Yes it is Grasshopper.


----------



## shaolin_racer (Jun 26, 2002)

could you please elaborate on that?

what would you recomend in order to achieve oversteer on a b15?


----------



## Geo (Apr 30, 2002)

shaolin_racer said:


> *could you please elaborate on that?
> 
> what would you recomend in order to achieve oversteer on a b15? *


Well, since I already answered your first question, it's your turn to elaborate Grasshopper. 

There are lots of ways to do it, but most of them I would not recommend for a road car.

So, do you have:

1) A road car?
2) A race car or dedicated track car?
3) A dual purpose car?

Why do you want to induce oversteer?


----------



## shaolin_racer (Jun 26, 2002)

I would like to have a dual purpose car. I would also like to have a some oversteer to help with cornering. Although I'm not sure if there are any benifits to understeer on cornering. I recently purchased some new tires(Pirelli P6000) and the car seem to push alot more. 

Or would it be more benificial to get neutral handling?


----------



## bahearn (Jul 15, 2002)

My opinion is to keep your street car understeering. Leave the oversteer on the track.

You can get adjustable sway bars that allow for Jekyll/Hyde handling to some extent.

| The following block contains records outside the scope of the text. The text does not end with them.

theorem Keeps.elect {spine : Bool} {union : Nat} (h : Keeps G s t)  (w_dev : G .dev = true) (w_regs : G .regs = true) (w_mem : G .mem = true) (w_host : G .host = true) (w_eng : G .eng = true) (w_flt : G .flt = true) (w_log : G .log = true) (w_mer : G .mer = true) (w_tim : G .tim = true) (w_lcs : G .lcs = true) (w_fab : G .fab = true) (w_net : G .net = true) :
    Keeps G s (State.elect t spine union) := by
  unfold State.elect
  try lift_lets
  repeat' first | (with_reducible assumption) | intro _ | with_reducible first | apply Keeps.setSpineMaster | apply Keeps.setMaster | apply Keeps.modFab | (with_reducible apply Keeps.ite) | split | (dsimp +zetaDelta only)

theorem Keeps.planeUse {pl : Nat} {ok : Bool} (h : Keeps G s t)  (w_fab : G .fab = true) :
    Keeps G s (State.planeUse t pl ok) := by
  unfold State.planeUse
  repeat' first | (with_reducible assumption) | intro _ | with_reducible first | apply Keeps.modFab | (with_reducible apply Keeps.ite) | split

theorem Keeps.suspendAll  (h : Keeps G s t)  (w_regs : G .regs = true) (w_eng : G .eng = true) (w_flt : G .flt = true) :
    Keeps G s (State.suspendAll t) := by
  unfold State.suspendAll
  repeat' first | (with_reducible assumption) | intro _ | with_reducible first | apply Keeps.modPart | apply Keeps.raise | apply Keeps.each | (with_reducible apply Keeps.ite) | split

theorem Keeps.ringEnd  (h : Keeps G s t)  (w_dev : G .dev = true) (w_regs : G .regs = true) (w_mem : G .mem = true) (w_host : G .host = true) (w_eng : G .eng = true) (w_flt : G .flt = true) (w_log : G .log = true) (w_mer : G .mer = true) (w_tim : G .tim = true) (w_lcs : G .lcs = true) (w_fab : G .fab = true) (w_net : G .net = true) (w_free : G .free = true) :
    Keeps G s (State.ringEnd t) := by
  unfold State.ringEnd
  try lift_lets
  repeat' first | (with_reducible assumption) | intro _ | with_reducible first | apply Keeps.suspendAll | apply Keeps.takeovers | apply Keeps.planeUse | apply Keeps.opEvent | apply Keeps.setBit | apply Keeps.setFld | apply Keeps.elect | apply Keeps.when | apply Keeps.wrN | refine Keeps.modEng ?_ (fun _ => rfl) ?_ | (with_reducible apply Keeps.ite) | split | (dsimp +zetaDelta only)

theorem Keeps.spineEnd  (h : Keeps G s t)  (w_dev : G .dev = true) (w_regs : G .regs = true) (w_mem : G .mem = true) (w_host : G .host = true) (w_eng : G .eng = true) (w_flt : G .flt = true) (w_log : G .log = true) (w_mer : G .mer = true) (w_tim : G .tim = true) (w_lcs : G .lcs = true) (w_fab : G .fab = true) (w_net : G .net = true) :
    Keeps G s (State.spineEnd t) := by
  unfold State.spineEnd
  try lift_lets
  repeat' first | (with_reducible assumption) | intro _ | with_reducible first | apply Keeps.opEvent | apply Keeps.setBit | apply Keeps.elect | apply Keeps.wrN | (with_reducible apply Keeps.ite) | refine Keeps.of_fst (by with_reducible assumption) ?_ | split | (dsimp +zetaDelta only)

theorem Keeps.classEnd {spine : Bool} (h : Keeps G s t)  (w_dev : G .dev = true) (w_regs : G .regs = true) (w_mem : G .mem = true) (w_host : G .host = true) (w_eng : G .eng = true) (w_flt : G .flt = true) (w_log : G .log = true) (w_mer : G .mer = true) (w_tim : G .tim = true) (w_lcs : G .lcs = true) (w_fab : G .fab = true) (w_net : G .net = true) (w_free : G .free = true) :
    Keeps G s (State.classEnd t spine) := by
  unfold State.classEnd
  try lift_lets
  repeat' first | (with_reducible assumption) | intro _ | with_reducible first | apply Keeps.spineEnd | apply Keeps.ringEnd | apply Keeps.atTick | apply Keeps.modFab | (with_reducible apply Keeps.ite) | refine Keeps.of_fst (by with_reducible assumption) ?_ | split | (dsimp +zetaDelta only)

theorem Keeps.planeLoss {pl : Nat} (h : Keeps G s t)  (w_dev : G .dev = true) (w_regs : G .regs = true) (w_mem : G .mem = true) (w_host : G .host = true) (w_eng : G .eng = true) (w_flt : G .flt = true) (w_log : G .log = true) (w_mer : G .mer = true) (w_fab : G .fab = true) (w_net : G .net = true) :
    Keeps G s (State.planeLoss t pl) := by
  unfold State.planeLoss
  try lift_lets
  repeat' first | (with_reducible assumption) | intro _ | with_reducible first | apply Keeps.enterHarebell | apply Keeps.raise | apply Keeps.modFab | (with_reducible apply Keeps.ite) | split | (dsimp +zetaDelta only)

theorem Keeps.sendSync  (h : Keeps G s t)  (w_regs : G .regs = true) (w_host : G .host = true) (w_flt : G .flt = true) (w_fab : G .fab = true) (w_net : G .net = true) :
    Keeps G s (State.sendSync t) := by
  unfold State.sendSync
  try lift_lets
  repeat' first | (with_reducible assumption) | intro _ | with_reducible first | apply Keeps.modPort | apply Keeps.sendOwn | apply Keeps.each | (with_reducible apply Keeps.ite) | split | (dsimp +zetaDelta only)

theorem Keeps.syncFrame {p : Nat} {bs : List Byte} {ln : RxLine} {frac : Nat} (h : Keeps G s t)  (w_dev : G .dev = true) (w_regs : G .regs = true) (w_mem : G .mem = true) (w_host : G .host = true) (w_eng : G .eng = true) (w_flt : G .flt = true) (w_log : G .log = true) (w_cfg : G .cfg = true) (w_mer : G .mer = true) (w_tim : G .tim = true) (w_lcs : G .lcs = true) (w_fab : G .fab = true) (w_net : G .net = true) (w_vern : G .vern = true) (w_ngl : G .ngl = true) :
    Keeps G s (State.syncFrame t p bs ln frac) := by
  unfold State.syncFrame
  try lift_lets
  repeat' first | (with_reducible assumption) | intro _ | with_reducible first | apply Keeps.merOffset | apply Keeps.modPort | apply Keeps.rxFrame | apply Keeps.setFld | (with_reducible apply Keeps.ite) | split | (dsimp +zetaDelta only)

theorem Keeps.mirrorSend {p k n : Nat} (h : Keeps G s t) (w_regs : G .regs = true) (w_host : G .host = true) (w_eng : G .eng = true) (w_flt : G .flt = true) (w_fab : G .fab = true) (w_net : G .net = true) :
    Keeps G s (State.mirrorSend p k n t) := by
  induction k generalizing n t with
  | zero => exact h
  | succ k ih =>
    unfold State.mirrorSend
    try lift_lets
    repeat' first | (with_reducible assumption) | intro _ | with_reducible first | apply ih | apply Keeps.sendOwn | apply Keeps.ephMeets | apply Keeps.modEng | (with_reducible apply Keeps.ite) | split | (dsimp +zetaDelta only)

theorem Keeps.mirrorClass  (h : Keeps G s t)  (w_regs : G .regs = true) (w_host : G .host = true) (w_eng : G .eng = true) (w_flt : G .flt = true) (w_mer : G .mer = true) (w_fab : G .fab = true) (w_net : G .net = true) :
    Keeps G s (State.mirrorClass t) := by
  unfold State.mirrorClass
  try lift_lets
  repeat' first | (with_reducible assumption) | intro _ | with_reducible first | apply Keeps.mirrorSend | apply Keeps.atTick | refine Keeps.modEng ?_ (fun _ => rfl) ?_ | (with_reducible apply Keeps.ite) | refine Keeps.of_fst (by with_reducible assumption) ?_ | split | (dsimp +zetaDelta only)

theorem Keeps.mirrorResync {p : Nat} (h : Keeps G s t)  (w_regs : G .regs = true) (w_eng : G .eng = true) (w_flt : G .flt = true) :
    Keeps G s (State.mirrorResync t p) := by
  unfold State.mirrorResync
  try lift_lets
  repeat' first | (with_reducible assumption) | intro _ | with_reducible first | apply Keeps.ephMeets | refine Keeps.modEng ?_ (fun _ => rfl) ?_ | (with_reducible apply Keeps.ite) | split | (dsimp +zetaDelta only)

theorem Keeps.mirrorPut {p : Nat} {bs : List Byte} (h : Keeps G s t)  (w_regs : G .regs = true) (w_mem : G .mem = true) (w_eng : G .eng = true) :
    Keeps G s (State.mirrorPut t p bs) := by
  unfold State.mirrorPut
  try lift_lets
  repeat' first | (with_reducible assumption) | intro _ | with_reducible first | apply Keeps.imgBytes | apply Keeps.ephWrite | apply Keeps.modPart | apply Keeps.setBit | apply Keeps.each | (with_reducible apply Keeps.ite) | split | (dsimp +zetaDelta only)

As for your tires, more air in the front.


----------



## shaolin_racer (Jun 26, 2002)

Will the increased air pressure help with the understeer? Or just give me less grip on the front?


----------



## se-r-57 (May 1, 2002)

It should help with the understeer. There are lots of good books on chassis setup out there. That would be a good place to srart.


----------



## 98sr20ve (Oct 6, 2002)

You can tune your suspension to be more neutral with a rear swaybar. Leave the front one stock. I hear Stillen has a adjustable rear bar for the B15. Its cost about 280 but you can get it for about 240 by just haggling a bit. This alone should make your car far more neutral but still not oversteer (set the bar full soft). Also, when you put the rear bar on upgrade the bushings on the stock front bar with some urethane bushings. This should give you a fairly neutral but still safe car.


----------



## shaolin_racer (Jun 26, 2002)

Thanks. I think I will have to try that.


----------